>>>

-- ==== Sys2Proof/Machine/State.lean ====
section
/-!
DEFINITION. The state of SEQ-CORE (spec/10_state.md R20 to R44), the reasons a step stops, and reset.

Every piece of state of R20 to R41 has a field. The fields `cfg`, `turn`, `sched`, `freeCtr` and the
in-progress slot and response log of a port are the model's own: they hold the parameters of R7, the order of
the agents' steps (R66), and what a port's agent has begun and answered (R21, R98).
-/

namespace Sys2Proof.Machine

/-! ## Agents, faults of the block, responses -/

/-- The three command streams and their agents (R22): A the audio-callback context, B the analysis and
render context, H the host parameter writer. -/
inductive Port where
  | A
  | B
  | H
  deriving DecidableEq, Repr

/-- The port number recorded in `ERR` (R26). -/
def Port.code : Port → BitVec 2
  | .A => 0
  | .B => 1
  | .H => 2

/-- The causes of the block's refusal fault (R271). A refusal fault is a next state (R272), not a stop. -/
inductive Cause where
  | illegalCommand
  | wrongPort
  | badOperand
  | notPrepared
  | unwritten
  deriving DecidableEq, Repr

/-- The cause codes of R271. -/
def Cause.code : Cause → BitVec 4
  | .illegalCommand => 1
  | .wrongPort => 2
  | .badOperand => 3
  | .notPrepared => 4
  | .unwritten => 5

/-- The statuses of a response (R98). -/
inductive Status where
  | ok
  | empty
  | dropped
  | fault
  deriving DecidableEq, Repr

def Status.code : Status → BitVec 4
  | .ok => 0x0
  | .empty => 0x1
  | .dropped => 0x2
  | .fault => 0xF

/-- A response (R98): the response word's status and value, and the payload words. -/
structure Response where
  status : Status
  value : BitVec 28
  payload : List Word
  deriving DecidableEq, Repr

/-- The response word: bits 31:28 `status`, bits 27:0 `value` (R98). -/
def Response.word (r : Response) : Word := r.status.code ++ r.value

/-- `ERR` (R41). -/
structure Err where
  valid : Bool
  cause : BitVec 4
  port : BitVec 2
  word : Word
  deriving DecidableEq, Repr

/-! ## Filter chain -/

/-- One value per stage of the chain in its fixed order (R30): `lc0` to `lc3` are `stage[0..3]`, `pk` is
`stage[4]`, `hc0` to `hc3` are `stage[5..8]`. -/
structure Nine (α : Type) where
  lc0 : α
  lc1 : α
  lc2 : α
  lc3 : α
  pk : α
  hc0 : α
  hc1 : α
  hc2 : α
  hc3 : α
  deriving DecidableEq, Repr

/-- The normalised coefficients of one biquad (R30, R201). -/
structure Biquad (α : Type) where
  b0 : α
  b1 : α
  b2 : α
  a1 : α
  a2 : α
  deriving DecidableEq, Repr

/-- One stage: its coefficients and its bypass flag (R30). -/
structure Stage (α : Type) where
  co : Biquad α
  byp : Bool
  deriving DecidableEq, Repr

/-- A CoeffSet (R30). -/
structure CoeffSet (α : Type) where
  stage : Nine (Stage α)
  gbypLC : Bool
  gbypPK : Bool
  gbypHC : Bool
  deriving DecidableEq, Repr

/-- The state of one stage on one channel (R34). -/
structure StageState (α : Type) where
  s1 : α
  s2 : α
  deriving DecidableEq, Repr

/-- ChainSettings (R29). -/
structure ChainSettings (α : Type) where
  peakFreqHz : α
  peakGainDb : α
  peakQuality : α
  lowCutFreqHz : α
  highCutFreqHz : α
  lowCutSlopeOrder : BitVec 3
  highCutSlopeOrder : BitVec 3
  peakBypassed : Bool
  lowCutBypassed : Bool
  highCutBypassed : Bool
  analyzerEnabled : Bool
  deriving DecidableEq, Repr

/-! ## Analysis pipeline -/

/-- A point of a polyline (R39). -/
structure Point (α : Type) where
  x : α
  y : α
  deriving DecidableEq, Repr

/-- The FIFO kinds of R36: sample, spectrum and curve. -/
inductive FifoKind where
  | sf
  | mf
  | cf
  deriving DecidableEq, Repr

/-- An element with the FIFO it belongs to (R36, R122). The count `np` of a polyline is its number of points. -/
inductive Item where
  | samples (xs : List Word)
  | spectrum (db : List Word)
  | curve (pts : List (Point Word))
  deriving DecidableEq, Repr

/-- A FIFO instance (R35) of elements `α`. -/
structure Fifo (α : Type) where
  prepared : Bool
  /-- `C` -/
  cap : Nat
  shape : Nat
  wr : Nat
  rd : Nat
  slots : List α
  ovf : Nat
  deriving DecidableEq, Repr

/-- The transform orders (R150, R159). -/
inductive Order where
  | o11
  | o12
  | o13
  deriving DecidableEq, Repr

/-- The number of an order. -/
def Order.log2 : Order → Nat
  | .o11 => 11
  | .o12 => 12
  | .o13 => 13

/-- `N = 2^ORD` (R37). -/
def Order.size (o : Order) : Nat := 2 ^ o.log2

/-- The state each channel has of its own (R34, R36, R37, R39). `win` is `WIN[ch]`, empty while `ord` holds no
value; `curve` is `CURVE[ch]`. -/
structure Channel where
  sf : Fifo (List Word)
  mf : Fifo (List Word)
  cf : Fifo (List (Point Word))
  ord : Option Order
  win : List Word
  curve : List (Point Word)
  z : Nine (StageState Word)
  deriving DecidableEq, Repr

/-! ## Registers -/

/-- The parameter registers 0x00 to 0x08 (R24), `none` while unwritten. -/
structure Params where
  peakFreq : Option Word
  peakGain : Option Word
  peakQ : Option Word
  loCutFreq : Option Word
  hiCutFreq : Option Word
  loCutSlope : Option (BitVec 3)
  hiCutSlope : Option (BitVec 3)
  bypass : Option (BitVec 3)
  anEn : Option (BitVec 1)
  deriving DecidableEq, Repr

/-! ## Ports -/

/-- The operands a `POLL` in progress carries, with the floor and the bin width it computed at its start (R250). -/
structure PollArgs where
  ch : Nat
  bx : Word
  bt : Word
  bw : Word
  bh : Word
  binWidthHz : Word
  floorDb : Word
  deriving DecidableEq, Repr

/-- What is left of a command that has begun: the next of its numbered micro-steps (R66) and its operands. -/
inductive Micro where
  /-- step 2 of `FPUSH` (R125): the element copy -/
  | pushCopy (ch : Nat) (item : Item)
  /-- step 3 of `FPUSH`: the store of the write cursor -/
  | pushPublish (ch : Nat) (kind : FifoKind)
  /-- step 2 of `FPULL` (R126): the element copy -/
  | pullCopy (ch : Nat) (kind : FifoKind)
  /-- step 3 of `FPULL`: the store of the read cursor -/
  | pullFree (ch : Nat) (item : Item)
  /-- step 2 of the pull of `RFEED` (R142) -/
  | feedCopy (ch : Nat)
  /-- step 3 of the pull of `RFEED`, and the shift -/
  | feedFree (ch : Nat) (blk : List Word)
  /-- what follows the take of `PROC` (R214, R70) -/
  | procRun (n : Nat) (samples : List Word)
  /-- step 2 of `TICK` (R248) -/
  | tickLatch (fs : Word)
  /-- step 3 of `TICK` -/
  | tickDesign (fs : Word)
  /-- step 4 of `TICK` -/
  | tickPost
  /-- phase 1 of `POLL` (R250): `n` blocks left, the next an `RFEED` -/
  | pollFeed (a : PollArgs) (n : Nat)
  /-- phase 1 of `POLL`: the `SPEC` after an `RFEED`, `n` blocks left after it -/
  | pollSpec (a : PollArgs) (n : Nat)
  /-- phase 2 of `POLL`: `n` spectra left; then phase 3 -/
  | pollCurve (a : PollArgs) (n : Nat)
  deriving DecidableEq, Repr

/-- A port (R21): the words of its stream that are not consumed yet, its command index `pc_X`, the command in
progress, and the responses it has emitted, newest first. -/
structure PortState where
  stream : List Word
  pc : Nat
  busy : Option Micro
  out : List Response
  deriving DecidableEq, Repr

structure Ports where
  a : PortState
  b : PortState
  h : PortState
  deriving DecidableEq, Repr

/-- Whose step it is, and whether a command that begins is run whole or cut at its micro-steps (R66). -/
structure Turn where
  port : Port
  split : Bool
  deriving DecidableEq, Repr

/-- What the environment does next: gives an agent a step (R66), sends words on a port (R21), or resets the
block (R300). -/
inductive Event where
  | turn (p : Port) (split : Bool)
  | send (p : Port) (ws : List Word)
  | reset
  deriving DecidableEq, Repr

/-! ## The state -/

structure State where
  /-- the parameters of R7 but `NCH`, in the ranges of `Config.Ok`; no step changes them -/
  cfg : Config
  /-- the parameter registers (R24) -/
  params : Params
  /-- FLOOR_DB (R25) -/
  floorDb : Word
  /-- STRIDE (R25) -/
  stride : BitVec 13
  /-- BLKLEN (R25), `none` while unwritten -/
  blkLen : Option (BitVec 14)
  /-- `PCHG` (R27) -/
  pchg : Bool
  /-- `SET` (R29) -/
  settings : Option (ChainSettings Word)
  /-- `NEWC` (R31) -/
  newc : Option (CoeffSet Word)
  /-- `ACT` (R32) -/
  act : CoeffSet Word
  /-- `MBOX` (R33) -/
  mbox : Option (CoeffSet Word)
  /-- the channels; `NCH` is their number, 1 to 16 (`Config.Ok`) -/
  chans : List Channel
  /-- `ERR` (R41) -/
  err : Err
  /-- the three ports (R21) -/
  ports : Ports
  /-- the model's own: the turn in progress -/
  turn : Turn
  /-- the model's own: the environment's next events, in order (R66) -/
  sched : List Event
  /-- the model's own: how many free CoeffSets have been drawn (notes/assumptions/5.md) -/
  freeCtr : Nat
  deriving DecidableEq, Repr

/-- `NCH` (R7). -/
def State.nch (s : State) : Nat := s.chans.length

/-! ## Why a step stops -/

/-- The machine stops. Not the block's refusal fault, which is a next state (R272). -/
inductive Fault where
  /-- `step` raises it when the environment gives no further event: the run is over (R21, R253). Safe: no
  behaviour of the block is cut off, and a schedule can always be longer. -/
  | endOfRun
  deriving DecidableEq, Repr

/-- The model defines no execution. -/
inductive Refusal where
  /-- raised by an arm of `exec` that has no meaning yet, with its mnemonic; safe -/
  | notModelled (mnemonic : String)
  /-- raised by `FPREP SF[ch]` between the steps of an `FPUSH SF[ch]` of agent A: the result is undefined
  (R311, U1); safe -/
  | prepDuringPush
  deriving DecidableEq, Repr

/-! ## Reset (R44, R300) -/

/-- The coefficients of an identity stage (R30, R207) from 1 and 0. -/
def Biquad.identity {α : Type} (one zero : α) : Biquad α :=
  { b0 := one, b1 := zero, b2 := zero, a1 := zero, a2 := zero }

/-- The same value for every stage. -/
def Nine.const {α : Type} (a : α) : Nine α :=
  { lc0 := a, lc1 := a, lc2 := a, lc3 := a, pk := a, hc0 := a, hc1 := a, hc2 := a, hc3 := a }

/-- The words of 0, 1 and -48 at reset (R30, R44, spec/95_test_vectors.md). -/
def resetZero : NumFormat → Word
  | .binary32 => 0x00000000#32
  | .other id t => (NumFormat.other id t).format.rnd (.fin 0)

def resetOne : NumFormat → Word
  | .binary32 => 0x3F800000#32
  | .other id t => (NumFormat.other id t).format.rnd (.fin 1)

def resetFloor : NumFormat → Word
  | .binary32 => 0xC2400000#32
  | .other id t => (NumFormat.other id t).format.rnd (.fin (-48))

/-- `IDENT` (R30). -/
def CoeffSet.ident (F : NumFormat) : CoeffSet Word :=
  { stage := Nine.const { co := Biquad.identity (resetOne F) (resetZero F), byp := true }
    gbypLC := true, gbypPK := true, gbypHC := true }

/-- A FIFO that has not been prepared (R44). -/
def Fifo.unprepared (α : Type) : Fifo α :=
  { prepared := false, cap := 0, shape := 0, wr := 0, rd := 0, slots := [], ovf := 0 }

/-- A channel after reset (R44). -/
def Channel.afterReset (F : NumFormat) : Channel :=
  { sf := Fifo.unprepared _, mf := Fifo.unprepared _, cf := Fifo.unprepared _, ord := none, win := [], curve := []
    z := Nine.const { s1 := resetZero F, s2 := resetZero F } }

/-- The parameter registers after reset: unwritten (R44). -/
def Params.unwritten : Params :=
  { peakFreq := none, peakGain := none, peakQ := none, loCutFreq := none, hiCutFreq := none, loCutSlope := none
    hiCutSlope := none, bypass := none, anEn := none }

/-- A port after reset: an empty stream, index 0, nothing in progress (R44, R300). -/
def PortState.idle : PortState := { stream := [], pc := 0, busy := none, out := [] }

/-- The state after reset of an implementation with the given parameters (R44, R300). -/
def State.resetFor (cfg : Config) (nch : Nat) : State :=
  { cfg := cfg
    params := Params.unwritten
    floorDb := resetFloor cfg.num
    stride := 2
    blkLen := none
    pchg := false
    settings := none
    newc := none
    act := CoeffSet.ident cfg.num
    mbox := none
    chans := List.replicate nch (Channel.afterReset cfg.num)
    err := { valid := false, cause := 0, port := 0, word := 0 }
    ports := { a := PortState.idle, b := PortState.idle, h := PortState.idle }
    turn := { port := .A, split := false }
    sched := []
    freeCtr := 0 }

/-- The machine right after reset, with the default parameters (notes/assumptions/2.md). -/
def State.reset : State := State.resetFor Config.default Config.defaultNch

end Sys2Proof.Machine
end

<<<

◆ Task goal ◆
Return all lines in the data that include the word "coefficients".

◆ Answer space ◆
/-- The normalised coefficients of one biquad (R30, R201). -/
/-- One stage: its coefficients and its bypass flag (R30). -/
/-- The coefficients of an identity stage (R30, R207) from 1 and 0. -/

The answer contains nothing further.